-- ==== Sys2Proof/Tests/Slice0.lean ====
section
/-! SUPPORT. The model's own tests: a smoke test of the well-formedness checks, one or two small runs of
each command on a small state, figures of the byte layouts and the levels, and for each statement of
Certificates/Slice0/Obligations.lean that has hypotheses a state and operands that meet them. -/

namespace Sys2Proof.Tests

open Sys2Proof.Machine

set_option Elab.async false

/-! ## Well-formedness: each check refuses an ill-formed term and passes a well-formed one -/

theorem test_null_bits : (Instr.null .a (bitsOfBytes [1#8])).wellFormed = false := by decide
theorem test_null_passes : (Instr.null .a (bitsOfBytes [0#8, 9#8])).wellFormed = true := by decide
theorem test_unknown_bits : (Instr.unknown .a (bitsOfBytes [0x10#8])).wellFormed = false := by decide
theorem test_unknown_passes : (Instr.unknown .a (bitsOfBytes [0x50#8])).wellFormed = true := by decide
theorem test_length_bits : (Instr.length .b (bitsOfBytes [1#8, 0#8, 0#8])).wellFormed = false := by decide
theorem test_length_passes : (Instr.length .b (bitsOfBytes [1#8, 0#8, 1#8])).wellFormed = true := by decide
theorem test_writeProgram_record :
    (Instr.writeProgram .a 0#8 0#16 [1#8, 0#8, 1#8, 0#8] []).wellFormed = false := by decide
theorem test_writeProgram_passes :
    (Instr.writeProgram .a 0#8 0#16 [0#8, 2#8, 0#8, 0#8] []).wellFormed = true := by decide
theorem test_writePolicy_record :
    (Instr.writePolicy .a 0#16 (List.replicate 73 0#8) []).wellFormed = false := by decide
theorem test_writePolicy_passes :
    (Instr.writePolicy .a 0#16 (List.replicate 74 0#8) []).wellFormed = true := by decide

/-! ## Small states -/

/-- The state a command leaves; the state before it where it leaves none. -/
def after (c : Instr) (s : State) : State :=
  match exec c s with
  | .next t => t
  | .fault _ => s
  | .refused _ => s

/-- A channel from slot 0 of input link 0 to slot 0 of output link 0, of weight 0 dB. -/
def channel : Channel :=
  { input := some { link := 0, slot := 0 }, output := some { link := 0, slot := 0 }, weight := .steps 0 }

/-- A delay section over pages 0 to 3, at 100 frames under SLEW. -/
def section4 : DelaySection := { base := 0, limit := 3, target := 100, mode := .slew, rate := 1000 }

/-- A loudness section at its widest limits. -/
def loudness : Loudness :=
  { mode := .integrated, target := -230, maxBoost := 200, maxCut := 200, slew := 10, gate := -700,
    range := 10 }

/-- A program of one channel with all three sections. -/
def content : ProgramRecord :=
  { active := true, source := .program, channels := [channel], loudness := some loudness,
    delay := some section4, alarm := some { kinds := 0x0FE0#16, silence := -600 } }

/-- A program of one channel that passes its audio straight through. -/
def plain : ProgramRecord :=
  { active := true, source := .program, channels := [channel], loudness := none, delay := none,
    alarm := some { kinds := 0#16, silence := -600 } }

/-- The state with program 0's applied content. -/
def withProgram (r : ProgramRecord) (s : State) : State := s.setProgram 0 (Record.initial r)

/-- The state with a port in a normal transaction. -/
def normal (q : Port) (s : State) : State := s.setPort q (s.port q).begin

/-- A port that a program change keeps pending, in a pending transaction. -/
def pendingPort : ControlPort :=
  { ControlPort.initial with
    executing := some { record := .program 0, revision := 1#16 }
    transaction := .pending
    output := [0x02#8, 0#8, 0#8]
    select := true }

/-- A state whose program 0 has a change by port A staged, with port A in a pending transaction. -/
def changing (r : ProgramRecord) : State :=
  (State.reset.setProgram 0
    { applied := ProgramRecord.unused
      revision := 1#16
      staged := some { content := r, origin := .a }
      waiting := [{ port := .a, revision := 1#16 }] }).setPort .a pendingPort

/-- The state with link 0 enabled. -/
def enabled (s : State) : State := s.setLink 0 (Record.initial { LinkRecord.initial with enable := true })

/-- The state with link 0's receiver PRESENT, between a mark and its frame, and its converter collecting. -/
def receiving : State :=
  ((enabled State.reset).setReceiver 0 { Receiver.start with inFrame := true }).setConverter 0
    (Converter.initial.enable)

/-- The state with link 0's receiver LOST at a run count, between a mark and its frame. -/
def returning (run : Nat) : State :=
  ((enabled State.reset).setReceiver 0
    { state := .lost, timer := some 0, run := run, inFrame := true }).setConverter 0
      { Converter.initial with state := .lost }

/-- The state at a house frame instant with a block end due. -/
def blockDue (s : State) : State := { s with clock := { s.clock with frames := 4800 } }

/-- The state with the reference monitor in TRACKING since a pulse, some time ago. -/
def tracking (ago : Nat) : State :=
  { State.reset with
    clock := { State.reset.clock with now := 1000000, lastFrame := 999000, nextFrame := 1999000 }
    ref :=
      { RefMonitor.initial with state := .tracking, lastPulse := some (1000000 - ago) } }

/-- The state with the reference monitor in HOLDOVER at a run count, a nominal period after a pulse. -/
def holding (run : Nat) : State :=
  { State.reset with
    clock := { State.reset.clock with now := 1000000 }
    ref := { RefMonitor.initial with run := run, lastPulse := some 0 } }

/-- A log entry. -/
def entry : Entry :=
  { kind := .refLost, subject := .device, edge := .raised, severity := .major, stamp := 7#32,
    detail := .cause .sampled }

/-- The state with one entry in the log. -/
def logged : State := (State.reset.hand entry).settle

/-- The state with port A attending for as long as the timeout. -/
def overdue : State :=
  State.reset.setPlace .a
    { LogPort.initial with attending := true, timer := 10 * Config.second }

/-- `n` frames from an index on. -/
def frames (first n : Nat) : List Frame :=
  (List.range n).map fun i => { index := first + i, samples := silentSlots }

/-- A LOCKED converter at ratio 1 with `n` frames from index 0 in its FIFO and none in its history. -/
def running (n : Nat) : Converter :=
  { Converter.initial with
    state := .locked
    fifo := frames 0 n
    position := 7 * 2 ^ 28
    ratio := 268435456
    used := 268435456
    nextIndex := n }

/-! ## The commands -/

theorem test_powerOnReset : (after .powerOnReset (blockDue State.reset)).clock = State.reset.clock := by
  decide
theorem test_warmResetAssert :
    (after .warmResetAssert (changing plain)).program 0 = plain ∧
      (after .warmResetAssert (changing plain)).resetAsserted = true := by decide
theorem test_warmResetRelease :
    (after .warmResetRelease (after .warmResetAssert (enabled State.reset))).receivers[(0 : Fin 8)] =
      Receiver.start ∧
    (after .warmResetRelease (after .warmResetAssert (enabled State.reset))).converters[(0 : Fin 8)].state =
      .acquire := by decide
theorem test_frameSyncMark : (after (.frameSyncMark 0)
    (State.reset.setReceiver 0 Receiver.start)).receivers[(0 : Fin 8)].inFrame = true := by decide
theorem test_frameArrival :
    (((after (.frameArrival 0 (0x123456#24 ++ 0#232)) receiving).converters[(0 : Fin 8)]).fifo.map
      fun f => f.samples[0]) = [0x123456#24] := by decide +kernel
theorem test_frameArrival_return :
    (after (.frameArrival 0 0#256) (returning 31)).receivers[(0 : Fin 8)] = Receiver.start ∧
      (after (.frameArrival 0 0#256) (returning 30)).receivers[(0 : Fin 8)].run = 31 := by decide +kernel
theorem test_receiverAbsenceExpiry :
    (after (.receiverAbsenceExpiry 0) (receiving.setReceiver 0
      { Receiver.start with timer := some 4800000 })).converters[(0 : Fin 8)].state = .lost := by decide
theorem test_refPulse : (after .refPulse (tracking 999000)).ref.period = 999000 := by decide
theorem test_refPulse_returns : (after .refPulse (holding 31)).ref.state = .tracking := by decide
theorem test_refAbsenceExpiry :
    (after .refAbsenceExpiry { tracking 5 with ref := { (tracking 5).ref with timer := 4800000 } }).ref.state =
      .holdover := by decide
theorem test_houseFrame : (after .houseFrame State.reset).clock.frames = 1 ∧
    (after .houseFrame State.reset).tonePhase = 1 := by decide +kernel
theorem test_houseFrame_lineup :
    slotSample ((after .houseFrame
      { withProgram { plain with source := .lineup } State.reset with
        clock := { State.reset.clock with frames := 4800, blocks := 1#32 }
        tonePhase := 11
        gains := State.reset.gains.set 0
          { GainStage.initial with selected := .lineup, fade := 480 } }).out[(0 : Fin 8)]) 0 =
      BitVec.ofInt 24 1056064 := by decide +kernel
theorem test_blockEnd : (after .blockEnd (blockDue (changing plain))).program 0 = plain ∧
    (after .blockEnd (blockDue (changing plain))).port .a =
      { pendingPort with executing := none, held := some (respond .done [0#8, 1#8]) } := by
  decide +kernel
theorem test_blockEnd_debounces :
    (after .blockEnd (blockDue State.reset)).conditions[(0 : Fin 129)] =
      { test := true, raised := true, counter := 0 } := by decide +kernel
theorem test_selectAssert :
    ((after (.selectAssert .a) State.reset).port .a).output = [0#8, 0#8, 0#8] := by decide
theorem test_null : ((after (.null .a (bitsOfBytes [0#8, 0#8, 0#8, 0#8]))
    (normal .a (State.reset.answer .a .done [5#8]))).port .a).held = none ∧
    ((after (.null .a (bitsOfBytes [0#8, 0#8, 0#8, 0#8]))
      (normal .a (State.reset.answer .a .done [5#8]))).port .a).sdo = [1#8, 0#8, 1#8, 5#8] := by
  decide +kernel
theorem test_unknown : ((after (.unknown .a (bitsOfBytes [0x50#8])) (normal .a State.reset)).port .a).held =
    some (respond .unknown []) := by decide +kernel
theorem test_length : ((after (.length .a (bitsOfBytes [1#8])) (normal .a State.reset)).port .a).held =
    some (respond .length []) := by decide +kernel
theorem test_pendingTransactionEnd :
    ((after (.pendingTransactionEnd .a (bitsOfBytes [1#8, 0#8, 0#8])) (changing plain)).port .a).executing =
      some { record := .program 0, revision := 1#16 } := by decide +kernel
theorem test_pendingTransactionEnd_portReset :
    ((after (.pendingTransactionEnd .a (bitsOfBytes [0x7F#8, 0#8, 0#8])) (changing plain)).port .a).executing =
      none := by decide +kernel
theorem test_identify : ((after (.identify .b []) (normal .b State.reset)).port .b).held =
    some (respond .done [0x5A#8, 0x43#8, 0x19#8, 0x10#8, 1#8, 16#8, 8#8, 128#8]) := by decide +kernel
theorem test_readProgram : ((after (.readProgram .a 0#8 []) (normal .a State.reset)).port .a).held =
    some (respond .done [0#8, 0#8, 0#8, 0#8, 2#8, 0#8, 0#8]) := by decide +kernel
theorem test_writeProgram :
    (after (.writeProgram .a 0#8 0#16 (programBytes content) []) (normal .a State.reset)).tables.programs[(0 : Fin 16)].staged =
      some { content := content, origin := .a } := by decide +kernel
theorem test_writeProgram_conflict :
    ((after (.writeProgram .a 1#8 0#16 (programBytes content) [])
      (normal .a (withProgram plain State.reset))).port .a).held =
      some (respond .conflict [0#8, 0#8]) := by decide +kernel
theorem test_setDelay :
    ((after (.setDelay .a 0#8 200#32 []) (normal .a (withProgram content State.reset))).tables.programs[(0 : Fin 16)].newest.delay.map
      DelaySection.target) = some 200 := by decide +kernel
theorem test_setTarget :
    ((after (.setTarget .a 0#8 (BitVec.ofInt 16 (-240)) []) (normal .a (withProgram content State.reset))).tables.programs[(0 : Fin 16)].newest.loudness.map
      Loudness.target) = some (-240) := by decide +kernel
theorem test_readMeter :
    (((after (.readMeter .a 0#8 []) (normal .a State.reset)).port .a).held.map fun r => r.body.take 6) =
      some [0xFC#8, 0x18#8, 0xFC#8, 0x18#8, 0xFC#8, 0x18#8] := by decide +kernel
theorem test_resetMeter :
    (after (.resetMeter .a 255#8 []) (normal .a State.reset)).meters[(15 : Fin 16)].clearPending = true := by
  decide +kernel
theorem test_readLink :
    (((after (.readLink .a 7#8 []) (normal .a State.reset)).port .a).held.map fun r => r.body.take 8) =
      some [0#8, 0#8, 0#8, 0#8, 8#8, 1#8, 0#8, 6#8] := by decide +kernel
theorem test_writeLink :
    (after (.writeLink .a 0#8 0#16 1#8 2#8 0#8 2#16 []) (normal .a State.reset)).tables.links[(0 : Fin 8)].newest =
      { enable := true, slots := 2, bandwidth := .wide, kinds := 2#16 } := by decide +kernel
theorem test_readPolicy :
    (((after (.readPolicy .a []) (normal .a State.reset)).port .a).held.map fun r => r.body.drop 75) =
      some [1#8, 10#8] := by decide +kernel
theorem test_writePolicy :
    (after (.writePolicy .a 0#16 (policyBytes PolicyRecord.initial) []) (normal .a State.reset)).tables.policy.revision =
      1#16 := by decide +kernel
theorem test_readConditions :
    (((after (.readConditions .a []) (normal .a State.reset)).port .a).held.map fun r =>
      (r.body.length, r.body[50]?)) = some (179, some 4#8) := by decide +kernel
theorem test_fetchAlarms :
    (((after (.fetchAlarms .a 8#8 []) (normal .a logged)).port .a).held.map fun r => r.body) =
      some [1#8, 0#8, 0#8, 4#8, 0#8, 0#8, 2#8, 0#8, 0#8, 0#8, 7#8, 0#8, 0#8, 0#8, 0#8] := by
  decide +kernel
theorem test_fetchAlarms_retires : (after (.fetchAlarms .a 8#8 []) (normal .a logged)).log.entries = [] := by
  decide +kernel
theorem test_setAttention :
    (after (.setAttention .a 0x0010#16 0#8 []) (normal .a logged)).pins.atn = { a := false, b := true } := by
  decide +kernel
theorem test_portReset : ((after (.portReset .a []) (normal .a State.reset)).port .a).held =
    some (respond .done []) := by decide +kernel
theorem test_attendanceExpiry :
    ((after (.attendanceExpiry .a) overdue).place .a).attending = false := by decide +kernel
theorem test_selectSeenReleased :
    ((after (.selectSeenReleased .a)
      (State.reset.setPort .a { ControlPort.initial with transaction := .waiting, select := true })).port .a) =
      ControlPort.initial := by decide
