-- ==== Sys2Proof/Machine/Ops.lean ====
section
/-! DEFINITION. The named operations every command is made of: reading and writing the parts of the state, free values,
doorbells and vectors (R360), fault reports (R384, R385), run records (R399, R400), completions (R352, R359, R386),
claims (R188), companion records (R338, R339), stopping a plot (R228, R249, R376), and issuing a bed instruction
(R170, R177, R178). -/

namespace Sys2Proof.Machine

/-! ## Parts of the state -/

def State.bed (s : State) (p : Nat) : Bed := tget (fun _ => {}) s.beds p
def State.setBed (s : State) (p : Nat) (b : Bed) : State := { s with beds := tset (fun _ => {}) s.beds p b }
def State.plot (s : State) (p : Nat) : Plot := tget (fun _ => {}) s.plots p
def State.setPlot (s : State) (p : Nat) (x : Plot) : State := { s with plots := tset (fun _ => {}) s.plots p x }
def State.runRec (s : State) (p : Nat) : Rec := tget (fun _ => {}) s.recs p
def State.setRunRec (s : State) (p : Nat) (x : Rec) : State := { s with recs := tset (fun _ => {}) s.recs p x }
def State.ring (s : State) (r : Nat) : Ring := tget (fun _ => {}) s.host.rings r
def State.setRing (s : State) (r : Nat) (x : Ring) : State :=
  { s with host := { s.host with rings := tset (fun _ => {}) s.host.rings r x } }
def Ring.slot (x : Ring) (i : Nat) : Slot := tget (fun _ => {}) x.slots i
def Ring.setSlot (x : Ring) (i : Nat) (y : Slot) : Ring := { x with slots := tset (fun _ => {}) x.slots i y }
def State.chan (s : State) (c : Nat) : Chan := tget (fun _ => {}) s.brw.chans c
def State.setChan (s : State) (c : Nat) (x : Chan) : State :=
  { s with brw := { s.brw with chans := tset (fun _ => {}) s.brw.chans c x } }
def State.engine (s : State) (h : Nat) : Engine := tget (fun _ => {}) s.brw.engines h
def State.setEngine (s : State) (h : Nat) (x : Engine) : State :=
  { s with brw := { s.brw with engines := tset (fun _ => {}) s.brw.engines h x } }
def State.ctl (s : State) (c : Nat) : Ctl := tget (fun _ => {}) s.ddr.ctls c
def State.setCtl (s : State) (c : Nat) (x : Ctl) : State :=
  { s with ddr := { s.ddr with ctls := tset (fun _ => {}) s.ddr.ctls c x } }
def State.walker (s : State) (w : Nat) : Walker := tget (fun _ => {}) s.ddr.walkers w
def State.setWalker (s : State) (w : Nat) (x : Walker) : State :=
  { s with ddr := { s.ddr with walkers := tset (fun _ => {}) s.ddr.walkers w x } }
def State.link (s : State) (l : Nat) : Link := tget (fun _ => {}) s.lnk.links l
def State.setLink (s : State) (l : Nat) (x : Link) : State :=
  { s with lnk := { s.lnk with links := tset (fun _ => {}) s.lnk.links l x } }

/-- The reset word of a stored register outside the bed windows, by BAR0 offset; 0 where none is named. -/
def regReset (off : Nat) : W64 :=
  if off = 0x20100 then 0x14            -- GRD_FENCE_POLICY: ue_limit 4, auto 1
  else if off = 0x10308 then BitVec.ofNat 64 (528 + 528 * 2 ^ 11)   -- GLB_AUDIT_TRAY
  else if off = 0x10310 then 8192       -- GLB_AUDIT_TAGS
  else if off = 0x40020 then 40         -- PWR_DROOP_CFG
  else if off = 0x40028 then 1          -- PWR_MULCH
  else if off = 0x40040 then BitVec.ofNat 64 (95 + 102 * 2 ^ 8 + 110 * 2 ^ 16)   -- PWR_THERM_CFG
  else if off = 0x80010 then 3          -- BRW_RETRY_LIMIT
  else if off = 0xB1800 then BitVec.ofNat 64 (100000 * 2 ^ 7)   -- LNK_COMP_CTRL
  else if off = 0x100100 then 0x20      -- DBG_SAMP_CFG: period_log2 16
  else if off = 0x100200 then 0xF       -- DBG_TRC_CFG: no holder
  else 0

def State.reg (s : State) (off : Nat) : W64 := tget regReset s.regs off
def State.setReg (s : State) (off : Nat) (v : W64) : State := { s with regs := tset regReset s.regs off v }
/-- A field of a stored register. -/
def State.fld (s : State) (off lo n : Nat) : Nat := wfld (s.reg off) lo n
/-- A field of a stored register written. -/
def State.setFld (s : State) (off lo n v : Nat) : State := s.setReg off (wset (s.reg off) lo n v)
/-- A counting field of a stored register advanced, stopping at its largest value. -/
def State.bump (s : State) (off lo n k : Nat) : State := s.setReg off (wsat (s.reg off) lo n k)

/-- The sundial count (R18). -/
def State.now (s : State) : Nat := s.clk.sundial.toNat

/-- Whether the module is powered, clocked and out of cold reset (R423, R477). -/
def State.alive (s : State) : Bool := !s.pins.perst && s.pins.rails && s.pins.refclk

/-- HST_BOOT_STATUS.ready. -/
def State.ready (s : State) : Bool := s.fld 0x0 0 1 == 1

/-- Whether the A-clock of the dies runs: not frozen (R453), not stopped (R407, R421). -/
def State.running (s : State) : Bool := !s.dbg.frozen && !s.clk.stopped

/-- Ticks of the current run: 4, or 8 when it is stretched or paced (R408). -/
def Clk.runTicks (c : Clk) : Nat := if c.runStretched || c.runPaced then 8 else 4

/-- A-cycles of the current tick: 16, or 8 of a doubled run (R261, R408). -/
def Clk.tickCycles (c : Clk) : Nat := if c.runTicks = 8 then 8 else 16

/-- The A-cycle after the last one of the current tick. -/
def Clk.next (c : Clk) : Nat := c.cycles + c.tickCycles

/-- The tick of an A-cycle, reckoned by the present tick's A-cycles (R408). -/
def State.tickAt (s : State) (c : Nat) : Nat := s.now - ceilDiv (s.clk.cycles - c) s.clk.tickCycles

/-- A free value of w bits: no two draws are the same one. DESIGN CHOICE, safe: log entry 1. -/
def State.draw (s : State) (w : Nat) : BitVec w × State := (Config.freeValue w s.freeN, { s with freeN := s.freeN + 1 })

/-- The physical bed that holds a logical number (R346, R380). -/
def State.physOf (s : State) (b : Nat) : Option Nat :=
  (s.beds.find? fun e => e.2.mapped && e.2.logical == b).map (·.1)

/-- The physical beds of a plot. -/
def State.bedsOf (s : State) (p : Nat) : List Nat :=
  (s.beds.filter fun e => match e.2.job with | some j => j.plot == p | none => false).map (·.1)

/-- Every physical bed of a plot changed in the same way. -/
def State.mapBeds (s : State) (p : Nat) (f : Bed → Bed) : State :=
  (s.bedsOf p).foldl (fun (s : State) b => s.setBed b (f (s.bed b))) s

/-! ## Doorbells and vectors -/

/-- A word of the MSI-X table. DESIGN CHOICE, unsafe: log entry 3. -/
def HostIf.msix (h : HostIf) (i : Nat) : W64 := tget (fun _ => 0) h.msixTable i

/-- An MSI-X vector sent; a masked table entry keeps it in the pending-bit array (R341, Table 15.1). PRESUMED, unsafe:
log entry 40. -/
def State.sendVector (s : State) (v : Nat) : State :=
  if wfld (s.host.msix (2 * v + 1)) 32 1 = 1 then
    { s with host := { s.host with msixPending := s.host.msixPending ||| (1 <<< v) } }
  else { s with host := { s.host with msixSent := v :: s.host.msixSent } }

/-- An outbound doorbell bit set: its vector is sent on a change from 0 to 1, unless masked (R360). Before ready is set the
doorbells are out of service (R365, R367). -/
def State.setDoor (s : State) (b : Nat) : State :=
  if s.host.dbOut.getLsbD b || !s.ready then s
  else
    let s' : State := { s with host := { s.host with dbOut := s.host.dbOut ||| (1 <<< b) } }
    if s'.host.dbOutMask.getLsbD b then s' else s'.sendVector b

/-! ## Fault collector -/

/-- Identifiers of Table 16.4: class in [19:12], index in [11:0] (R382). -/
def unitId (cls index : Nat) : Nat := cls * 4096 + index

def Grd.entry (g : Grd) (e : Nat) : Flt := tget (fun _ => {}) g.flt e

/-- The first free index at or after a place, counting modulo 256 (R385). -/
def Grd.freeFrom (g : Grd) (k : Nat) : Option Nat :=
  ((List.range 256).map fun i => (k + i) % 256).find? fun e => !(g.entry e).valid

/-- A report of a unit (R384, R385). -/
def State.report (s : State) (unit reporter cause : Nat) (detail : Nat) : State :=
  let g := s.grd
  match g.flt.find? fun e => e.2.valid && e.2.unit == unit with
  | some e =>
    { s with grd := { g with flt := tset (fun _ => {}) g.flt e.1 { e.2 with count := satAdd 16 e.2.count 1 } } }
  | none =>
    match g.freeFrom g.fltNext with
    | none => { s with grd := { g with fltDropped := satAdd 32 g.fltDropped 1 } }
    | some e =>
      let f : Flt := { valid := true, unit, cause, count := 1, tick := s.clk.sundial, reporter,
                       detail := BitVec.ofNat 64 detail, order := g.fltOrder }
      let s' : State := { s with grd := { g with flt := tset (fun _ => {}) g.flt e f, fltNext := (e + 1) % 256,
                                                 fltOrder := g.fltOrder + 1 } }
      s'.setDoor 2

═══

- TASK GOAL:
Report every line in the listing that holds the word "wfld".

- ANSWER TO THIS EXERCISE:
def State.fld (s : State) (off lo n : Nat) : Nat := wfld (s.reg off) lo n
  if wfld (s.host.msix (2 * v + 1)) 32 1 = 1 then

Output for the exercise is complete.